How do you imagine the interior of our cells? Often compared to tiny factories, cells found smart and sophisticated ways to organize their 'interior'. Most biological processes require cells to bring together their 'employees', such as proteins and nucleic acids (like DNA), at the right time. Scientists at the Center for Soft and Living Matter, within the Institute for Basic Science (IBS, South Korea), have explained how liquid-like droplets made of proteins and DNA form in vitro. Currently, there is a huge interest in understanding the molecular mechanisms behind the creation of such droplets, as it is linked to some human diseases, such as amyotrophic lateral sclerosis (ALS). The results, published as a featured article in Biophysical Journal, showed how much the sequence of DNA matters in the formation of such droplets.

In the same way as walls divide a factory into departments, the cell has lipid membranes to divide its space into organelles. However, in the past 10 years, scientists have realized that some cellular compartments that are not enclosed by membranes, also known as membrane-less organelles, behave like dense liquid droplets.

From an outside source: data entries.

-- ==== Sys2Proof/Machine/Compass.lean ====
section
/-!
DEFINITION. Compass: its commands, searches in rounds, slices on fielders, lists placed in the pool (R309 to R339).
-/
namespace Sys2Proof.Machine

/-- Why a Compass command has no effect whenever it acts: a context that it names is torn down, or its index is another context's (R265, R311,
R576). -/
def compassDenied (s : State) (m : Msg) (always : Bool) : Option Status :=
  let c := (qpAt s m.qp).context
  let reads := m.opcode.toNat == 0x0409 || m.opcode.toNat == 0x040A
  let torn (c : Nat) : Bool := (ctxAt s c).tornDown && !always
  match Tab.find s.indexes (indexOf m) with
  | none => if torn c then some .contextTornDown else none
  | some v =>
    if torn c || torn v.context then some .contextTornDown
    else if v.context ≠ c then some (if reads && (ctxAt s v.context).mode == .confidential then .confDenied else .contextDenied)
    else none

/-- What is judged of a Compass command on its index before its own rules (R265, R311, R338, R576). -/
def compassJudge (s : State) (m : Msg) (always : Bool) : Status :=
  match compassDenied s m always, Tab.find s.indexes (indexOf m) with
  | some st, _ => st
  | none, none => .indexUnknown
  | none, some v => if v.faulted && !always then .indexFault else .ok

/-- A Compass command that is judged and then acts on its index. -/
def onIndex (m : Msg) (always : Bool) (h : VIndex → State → State) (s : State) : State :=
  match compassJudge s m always, Tab.find s.indexes (indexOf m) with
  | .ok, some v => h v s
  | st, _ => refuse m st s

/-- `COMPASS_CREATE` (R309, R310, R312, R313, R317, R553): index, B, C, K. -/
def doCreate (m : Msg) (s : State) : State :=
  let x := indexOf m
  let c := (qpAt s m.qp).context
  let p := (ctxAt s c).partition
  let (b, n, k) := (opNat m 1, opNat m 2, opNat m 3)
  if (ctxAt s c).mode == .none then refuse m (noContext c) s
  else if (ctxAt s c).tornDown then refuse m .contextTornDown s
  else if (Tab.find s.indexes x).isSome then
    refuse m (match compassJudge s m false with | .ok => .indexInUse | st => st) s
  else if b < 128 || 4096 < b || b % 128 ≠ 0 || n = 0 || 65536 < n || k = 0 || 1024 < k || (partFielders s p).isEmpty then
    refuse m .indexShape s
  else
    let v : VIndex := { context := c, partition := p, units := b / 128, centroids := n, maps := k, centroidFrames := [], dirFrames := [],
                        mapFrames := [] }
    match (allocIndexFrames x c p 0 (ceilDiv n (codesPerFrame v)) s).bind (fun a =>
      (allocIndexFrames x c p 0 (ceilDiv n 4096) a.2).bind (fun d =>
        (allocIndexFrames x c p 0 k d.2).map (fun r =>
          setIndex x { v with centroidFrames := a.1, dirFrames := d.1, mapFrames := r.1 } r.2))) with
    | none => refuse m .indexNoFrame s
    | some t => refuse m .ok t

/-- The number of records of an index that are LIVE or DELETED. -/
def recordsHeld (s : State) (v : VIndex) : Bool :=
  v.lists.any (fun e => e.2.entries != 0) || v.live != 0 || v.mapFrames.any (fun f => s.hbm.any (fun c => frameBase f ≤ c.1 && c.1 < frameBase f + 65536))

/-- `COMPASS_CENTROIDS` (R318): index, first centroid, then a list of codes. -/
def doCentroids (m : Msg) (s : State) : State :=
  onIndex m false (fun v s =>
    match listItems (codeBytes v) m.body with
    | none => refuse m .messageMalformed s
    | some l =>
      if v.centroids < opNat m 1 + l.length then refuse m .messageMalformed s
      else if recordsHeld s v then refuse m .indexNotEmpty s
      else
        let s := foldRange l.length (fun t i =>
          let c := opNat m 1 + i
          writeBytes (frameBase (v.centroidFrames.getD (c / codesPerFrame v) 0) + (c % codesPerFrame v) * codeBytes v) (l.getD i []) t) s
        refuse m .ok s) s

/-- The code of a centroid. -/
def centroidCode (s : State) (v : VIndex) (c : Nat) : List Byte :=
  readBytes s (frameBase (v.centroidFrames.getD (c / codesPerFrame v) 0) + (c % codesPerFrame v) * codeBytes v) (codeBytes v)

/-- The centroid nearest to a code, the lower number where distances are equal (R319). -/
def nearest (s : State) (v : VIndex) (code : List Byte) : Nat :=
  (foldRange v.centroids (fun (b : Nat × Nat) c =>
    let d := distance (centroidCode s v c) code
    if c = 0 || d < b.1 then (d, c) else b) (0, 0)).2

/-- Append one record to a list (R316, R319); none where R313 refuses a frame. -/
def appendEntry (x : Nat) (v : VIndex) (c id : Nat) (code : List Byte) (s : State) : Option (VIndex × State) :=
  let l := listAt v c
  let n := entriesPerFrame v
  let room := if l.entries % n = 0 then
      (allocIndexFrame x v.context v.partition (c + l.frames.length) .index s).map (fun a => ({ l with frames := l.frames ++ [a.1] }, a.2))
    else some (l, s)
  room.map (fun (l, s) =>
    let s := writeEntry v (l.frames.getD (l.entries / n) 0) (l.entries % n) id code s
    let l := { l with entries := l.entries + 1 }
    let v := { v with lists := Tab.put v.lists c l, live := v.live + 1 }
    (v, setRecordState v id 1 (writeHeaders x c v l s)))

/-- Insert one record (R319): its status, and the index and state after it. -/
def insertRecord (x : Nat) (v : VIndex) (item : List Byte) (s : State) : Status × VIndex × State :=
  let id := numAt item 0 8
  let code := slice item 8 (codeBytes v)
  let c := numAt item (8 + codeBytes v) 8
  if v.maps * 262144 ≤ id || (c ≠ 0xFFFFFFFF && v.centroids ≤ c) then (.recordRange, v, s)
  else if recordState s v id = 1 then (.recordExists, v, s)
  else if recordState s v id = 2 then (.recordDeleted, v, s)
  else if v.sealed then (.indexSealed, v, s)
  else match appendEntry x v (if c = 0xFFFFFFFF then nearest s v code else c) id code s with
    | none => (.indexNoFrame, v, s)
    | some (v, s) => (.ok, v, s)

/-- Insert records up to the first that fails: how many were applied, that record's status. -/
def insertAll (x : Nat) (v : VIndex) (n : Nat) (s : State) : List (List Byte) → Status × Nat × VIndex × State
  | [] => (.ok, n, v, s)
  | i :: rest => match insertRecord x v i s with
    | (.ok, v, s) => insertAll x v (n + 1) s rest
    | (st, v, s) => (st, n, v, s)

/-- `COMPASS_INSERT` (R319): index, then a list of records: id, code, centroid (log entry 22). The answer's operand word is the count applied. -/
def doInsert (m : Msg) (s : State) : State :=
  onIndex m false (fun v s =>
    match listItems (codeBytes v + 16) m.body with
    | none => refuse m .messageMalformed s
    | some l =>
      let (st, n, v, t) := insertAll (indexOf m) v 0 s l
      respond m { status := st, ops := [word n] } (setIndex (indexOf m) v t)) s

A bit like a team of people meeting up in an open space office to carry out a job, these are dynamic assemblies with specific tasks. However, how are these membrane-less organelles assembled, and are they influenced by their content is still unclear.

To answer some of these questions, IBS scientists tested how different sequences of DNA form droplets with a simple protein made from a single repeating amino-acid; lysine (poly-L-lysine). The two have opposite charges so they attract each other, but are still able to remain in solution.

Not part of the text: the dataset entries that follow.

-- ==== Sys2Proof/Machine/DictCmds.lean ====
section
/-!
DEFINITION. The dictionary PDU, its two paths, and the commands of chapter 16 (R598 to R622).
-/
namespace Sys2Proof.Machine

/-- Bytes padded with zero to a multiple of 8. -/
def pad8 (l : List Byte) : List Byte := l ++ List.replicate ((8 - l.length % 8) % 8) 0

/-- A PDU's header fields and items (R599). -/
structure Pdu where
  version : Nat := 1
  kind : Nat := 1
  station : Nat := 0
  count : Nat := 0
  bodyBytes : Nat := 0
  seq : Nat := 0
  target : Nat := 0
  epoch : Nat := 0
  deriving DecidableEq

/-- The header words P0 to P3 (R599). -/
def pduHeader (h : Pdu) (status : BitVec 16) : List Byte :=
  wordsBytes [word (at' h.version 56 8 + at' h.kind 54 2 + at' h.station 50 4 + at' status.toNat 34 16 + at' h.count 27 7 + at' h.bodyBytes 0 16),
    word h.seq, word h.target, word h.epoch]

/-- The header that bytes spell. -/
def readHeader (b : List Byte) : Pdu :=
  let p := wordAt b 0
  { version := bits p 63 56, kind := bits p 55 54, station := bits p 53 50, count := bits p 33 27, bodyBytes := bits p 15 0
    seq := numAt b 8 8, target := numAt b 16 8, epoch := numAt b 24 8 }

/-- An item's 16-byte header (R600). -/
def itemHeader (i : DictItem) (length : Nat) (st : BitVec 16) (type access : Nat) : List Byte :=
  wordsBytes [word (at' i.index 48 16 + at' i.sub 40 8 + at' i.op 36 4 + at' i.offset 16 16 + at' length 0 16),
    word (at' st.toNat 48 16 + at' type 40 8 + at' access 32 8)]

/-- A request item as bytes (R600). -/
def requestItem (i : DictItem) : List Byte :=
  itemHeader i i.length 0 0 0 ++ (if i.op = 2 then pad8 (slice i.value 0 i.length) else [])

/-- `n` items from the front of a body (R600), if they fill it exactly and each is well formed (R604). -/
def readItems : Nat → List Byte → Option (List DictItem)
  | 0, b => if b.isEmpty then some [] else none
  | n + 1, b =>
    let p := wordAt b 0
    let i : DictItem := { index := bits p 63 48, sub := bits p 47 40, op := bits p 39 36, offset := bits p 31 16, length := bits p 15 0 }
    let v := if i.op = 2 then i.length + (8 - i.length % 8) % 8 else 0
    if b.length < 16 + v ∨ i.op = 0 ∨ 3 < i.op ∨ 1024 < i.length then none
    else (readItems n (b.drop (16 + v))).map (fun l => { i with value := if i.op = 2 then slice b 16 i.length else [] } :: l)

/-- A response item as bytes (R600). -/
def answerItem (i : DictItem) (a : Status × List Byte) : List Byte :=
  let (t, c) := match rowAt i.index i.sub with
    | some r => (typeCode r.type, accessCode r.access)
    | none => (0, 0)
  itemHeader i a.2.length a.1.code t c ++ pad8 a.2

/-- Apply items in order (R603): the response's body. -/
def doItems : List DictItem → State → List Byte × State
  | [], s => ([], s)
  | i :: l, s =>
    let (a, s) := doItem i s
    let (b, s) := doItems l s
    (answerItem i a ++ b, s)

/-- Apply a PDU's items unless it is malformed (R604) or its response would be too large (R605): status, number of items, body. -/
def servePdu (limit : Nat) (items : Option (List DictItem)) (s : State) : (Status × Nat × List Byte) × State :=
  match items with
  | none => ((.dictMalformed, 0, []), s)
  | some l =>
    if limit < (l.map (fun i => 16 + (answerSize i + 7) / 8 * 8)).sum then ((.dictTooLarge, 0, []), s)
    else
      let (b, s) := doItems l s
      ((.ok, l.length, b), s)

/-- A response PDU (R606). -/
def answerPdu (h : Pdu) (seq epoch : Nat) (a : Status × Nat × List Byte) : List Byte :=
  pduHeader { h with version := 1, kind := 2, count := a.2.1, bodyBytes := a.2.2.length, seq, target := moduleSerial.toNat, epoch } a.1.code ++ a.2.2

/-- A warm start that has been answered begins (R598). -/
def beginWarm (s : State) : State :=
  if s.power.warm then
    let t := startUp { s with power.warm := false, power.nextCause := 4 }
    { t with dict.vals := s.dict.vals, dict.run := s.dict.run, dict.warmStarts := s.dict.warmStarts + 1, mgmt.key := s.mgmt.key }
  else s

/-- The header and items of a PDU that stands in bytes (R604). -/
def readPdu (b : List Byte) : Pdu × Option (List DictItem) :=
  let h := readHeader b
  (h, if h.version ≠ 1 ∨ h.kind ≠ 1 ∨ 64 < h.count ∨ b.length ≠ 32 + h.bodyBytes then none else readItems h.count (b.drop 32))

/-- `DICT_ACCESS` on the mailbox (R611); a body shorter than a PDU header is malformed as a message (R430). -/
def mailboxAccess (m : Msg) (s : State) : State :=
  request { opcode := 0x0A01, on := .mailbox, freeze := false } m (m.body.length < 32) (fun t =>
    let (h, items) := readPdu m.body
    let (a, t) := servePdu 65535 items t
    beginWarm (respond m { status := a.1, body := answerPdu { h with station := 0 } h.seq t.mgmt.epoch.toNat a } t)) s

/-- A request PDU of items. -/
def requestPdu (l : List DictItem) : List Byte :=
  let b := (l.map requestItem).flatten
  pduHeader { count := l.length, bodyBytes := b.length } 0 ++ b

/-- Whether the management port serves frames: not where only the ROM runs, which serves queue pair 0 alone (R548, R622). -/
def stationServes (s : State) : Bool := s.power.phase == .running && s.sec.state != .recovery

/-- Whether the operator key is all zero (R615). -/
def keyUnset (s : State) : Bool := s.mgmt.key.all (· == 0)

/-- One bit's turn of the Ethernet frame check sequence's register, reflected. -/
def fcsBit (c : Nat) : Nat := if c % 2 = 1 then (c / 2) ^^^ 0xEDB88320 else c / 2

/-- One byte's turn. -/
def fcsByte (c : Nat) (b : Byte) : Nat := fcsBit (fcsBit (fcsBit (fcsBit (fcsBit (fcsBit (fcsBit (fcsBit (c ^^^ b.toNat))))))))

/-- The frame check sequence of IEEE 802.3, as published, in transmit order. -/
def fcsBytes (l : List Byte) : List Byte := leBytes 4 ((l.foldl fcsByte 0xFFFFFFFF) ^^^ 0xFFFFFFFF)

/-- A management frame from the module to a station: addresses, EtherType, payload and frame check sequence (R6, R613, R614). -/
def managementFrame (dest payload : List Byte) : List Byte :=
  let f := slice dest 0 6 ++ macAddress ++ [0x88, 0xB5] ++ payload
  f ++ fcsBytes f

/-- Answer a station: the response tagged under the key that verified its request (R615, R620). -/
def answerStation (source key : List Byte) (p : List Byte) (s : State) : State :=
  emit (.frame (managementFrame source (p ++ hmac key p))) s

/-- A verified request with items (R618, R619), or one that is malformed (R604). -/
def stationRequest (source : List Byte) (h : Pdu) (items : Option (List DictItem)) (s : State) : State :=
  let key := s.mgmt.key
  let epoch := s.mgmt.epoch.toNat
  if h.epoch ≠ epoch then answerStation source key (answerPdu h h.seq epoch (.mgmtEpochStale, 0, [])) s
  else if h.seq ≤ Tab.get s.mgmt.lastSeq h.station 0 then bump ctrMgmtReplayDrops s
  else
    let s := { s with mgmt.lastSeq := Tab.put s.mgmt.lastSeq h.station h.seq }
    let (a, s) := servePdu 1436 items s
    beginWarm (answerStation source key (answerPdu h h.seq epoch a) s)

/-- A verified hello (R617). -/
def stationHello (source : List Byte) (h : Pdu) (s : State) : State :=
  answerStation source s.mgmt.key (answerPdu h (Tab.get s.mgmt.lastSeq h.station 0) s.mgmt.epoch.toNat (.ok, 0, [])) s

/-- Whether a frame is of the management EtherType, within a VLAN tag or without. -/
def mgmtType (f : List Byte) : Bool :=
  slice f 12 2 == [0x88, 0xB5] || (slice f 12 2 == [0x81, 0x00] && slice f 16 2 == [0x88, 0xB5])

/-- Whether a frame is accepted (R614). `f` runs from the destination address to the frame check sequence. -/
def frameAccepted (f : List Byte) : Bool :=
  let n := f.length - 4
  let p := (f.take n).drop 14
  let h := readHeader p
  78 ≤ n && f.drop n == fcsBytes (f.take n) && slice f 12 2 == [0x88, 0xB5] &&
  (f.take 6 == macAddress || (h.count == 0 && f.take 6 == List.replicate 6 0xFF)) &&
  p.length == 64 + h.bodyBytes &&
  (h.target == moduleSerial.toNat || (h.count == 0 && h.target == 0))

/-- A frame on the management segment (R614 to R622). -/
def stationFrame (f : List Byte) (s : State) : State :=
  if !stationServes s then s
  else if !frameAccepted f then (if mgmtType f then bump ctrMgmtFormatDrops s else s)
  else
    let p := (f.take (f.length - 4)).drop 14
    let b := p.take (p.length - 32)
    let source := slice f 6 6
    if keyUnset s || hmac s.mgmt.key b != p.drop (p.length - 32) then bump ctrMgmtAuthDrops s
    else
      let (h, items) := readPdu b
      if h.count ≠ 0 then stationRequest source h items s
      else if items.isSome then stationHello source h s
      else answerStation source s.mgmt.key (answerPdu h h.seq s.mgmt.epoch.toNat (.dictMalformed, 0, [])) s

/-- An item alone in its PDU: on the mailbox, or in a frame that R614 and R615 accept with the current epoch. -/
def oneItem (p : DictPath) (i : DictItem) (s : State) : State :=
  match p with
  | .mailbox tag => mailboxAccess { opcode := 0x0A01, tag, body := requestPdu [i] } s
  | .station source station seq =>
    let body := requestPdu [i]
    if !stationServes s then s
    else if keyUnset s then bump ctrMgmtAuthDrops s
    else
      let (h, items) := readPdu body
      stationRequest source { h with station := station % 16, seq := seq % 2 ^ 64, target := moduleSerial.toNat, epoch := s.mgmt.epoch.toNat } items s

/-- A WRITE item of a numeric entry. -/
def numItem (index sub size value : Nat) : DictItem := { index, sub, op := 2, length := size, value := leBytes size value }

/-- `DICT_READ_ITEM` (R601). -/
def execDictReadItem (p : DictPath) (i : DictItem) (s : State) : Out := .next (oneItem p { i with op := 1 } s)

/-- `DICT_WRITE_ITEM` (R591). -/
def execDictWriteItem (p : DictPath) (i : DictItem) (s : State) : Out := .next (oneItem p { i with op := 2 } s)

/-- `DICT_DESCRIBE_ITEM` (R602). -/
def execDictDescribeItem (p : DictPath) (i : DictItem) (s : State) : Out := .next (oneItem p { i with op := 3 } s)

/-- `MGMT_HELLO` (R617). -/
def execMgmtHello (f : List Byte) (s : State) : Out := .next (stationFrame f s)

/-- `MODE_REQUEST` 1 RUN (R595). -/
def execModeRun (p : DictPath) (s : State) : Out := .next (oneItem p (numItem 0x2000 1 1 1) s)

/-- `MODE_REQUEST` 2 SETUP (R596). -/
def execModeSetup (p : DictPath) (s : State) : Out := .next (oneItem p (numItem 0x2000 1 1 2) s)

/-- `MODE_REQUEST` 3 WARM_START (R598). -/
def execWarmStart (p : DictPath) (s : State) : Out := .next (oneItem p (numItem 0x2000 1 1 3) s)

/-- `CLEAR_COUNTERS` (R625). -/
def execClearCounters (p : DictPath) (value : Nat) (s : State) : Out := .next (oneItem p (numItem 0x2000 2 1 value) s)

/-- `GATE_COMMIT` (R492, R493). -/
def execGateCommit (p : DictPath) (port value : Nat) (s : State) : Out := .next (oneItem p (numItem (0x4004 + 0x10 * port) 7 1 value) s)

/-- `GATE_ENABLE` (R495). -/
def execGateEnable (p : DictPath) (port value : Nat) (s : State) : Out := .next (oneItem p (numItem (0x4004 + 0x10 * port) 2 1 value) s)

/-- `MGMT_KEY` (R620). -/
def execMgmtKey (p : DictPath) (key : List Byte) (s : State) : Out :=
  .next (oneItem p { index := 0x6010, sub := 1, op := 2, length := key.length, value := key } s)

/-- `SAMPLE_ENABLE` (R503). -/
def execSampleEnable (p : DictPath) (value : Nat) (s : State) : Out := .next (oneItem p (numItem 0x2091 1 1 value) s)

/-- `SAMPLE_RD` (R505). -/
def execSampleRd (p : DictPath) (value : Nat) (s : State) : Out := .next (oneItem p (numItem 0x2091 6 8 value) s)

/-- `DEBUG_ENABLE` (R580). -/
def execDebugEnable (p : DictPath) (value : Nat) (s : State) : Out := .next (oneItem p (numItem 0x6000 1 1 value) s)

/-- `SHAPE_RATE_MBPS` and `SHAPE_BURST_BYTES` (R491). -/
def execShapeRateMbps (p : DictPath) (port cls : Nat) (burst : Bool) (value : Nat) (s : State) : Out :=
  .next (oneItem p (numItem ((if burst then 0x4003 else 0x4002) + 0x10 * port) (cls + 1) 4 value) s)

/-- `METER_CIR_MBPS` and the other meter settings: `which` 0 CIR, 1 CBS, 2 PIR, 3 PBS (R499). -/
def execMeterCirMbps (p : DictPath) (port cls which value : Nat) (s : State) : Out :=
  .next (oneItem p (numItem (0x4005 + which + 0x10 * port) (cls + 1) 4 value) s)

/-- `TC_WEIGHT` (R488). -/
def execTcWeight (p : DictPath) (port cls value : Nat) (s : State) : Out := .next (oneItem p (numItem (0x4001 + 0x10 * port) (cls + 1) 1 value) s)

/-- `DICT_ACCESS` (R603, R611, R614). -/
def execDictAccess (r : DictRequest) (s : State) : Out :=
  .next (match r with
    | .mailbox m => mailboxAccess m s
    | .frame f => stationFrame f s)

end Sys2Proof.Machine
end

The IBS team compared double- and single-stranded DNA. Double-stranded DNA is twisted into a helix like a spiral staircase. Each step of the staircase is made by two bonded nucleotides: adenosine with thymidine (A-T) and guanine with cytosine (G-C). Because of its helix structure, double-stranded DNA is quite stiff, and is often modeled as a rigid rod. In contrast, single-stranded DNA – half of the staircase in the vertical direction, with unpaired nucleotides – is more flexible.

"It was a frustrating time about two years ago, when we wanted to form a model droplet system containing double-stranded DNA and poly-L-lysine," recalls Anisha Shakya, the key contributor to the study. "The two kept on aggregating and getting precipitated. On the other hand, single-stranded DNA formed droplets easily." This result, though frustrating at first, led Shakya to search for a deeper explanation.

The two IBS researchers involved in the study found that even when the overall electric charge between two DNA molecules is the same, the DNA sequence ultimately determines the stability and appearance of the liquid-like droplets. "As the rigidity of DNA molecules can be slightly tuned depending on its nucleotide sequence, we compared DNA molecules with the same change density, but different sequence," explains John T. King. For example, single-stranded DNA with only T's was able to form droplets more readily than single-stranded DNA with only A's. The reason being that poly(T) is more flexible than poly(A). In concert, double-stranded DNA rich in A's and T's is known to be more rigid than a poly(GC) and required the addition of more salts to obtain droplets.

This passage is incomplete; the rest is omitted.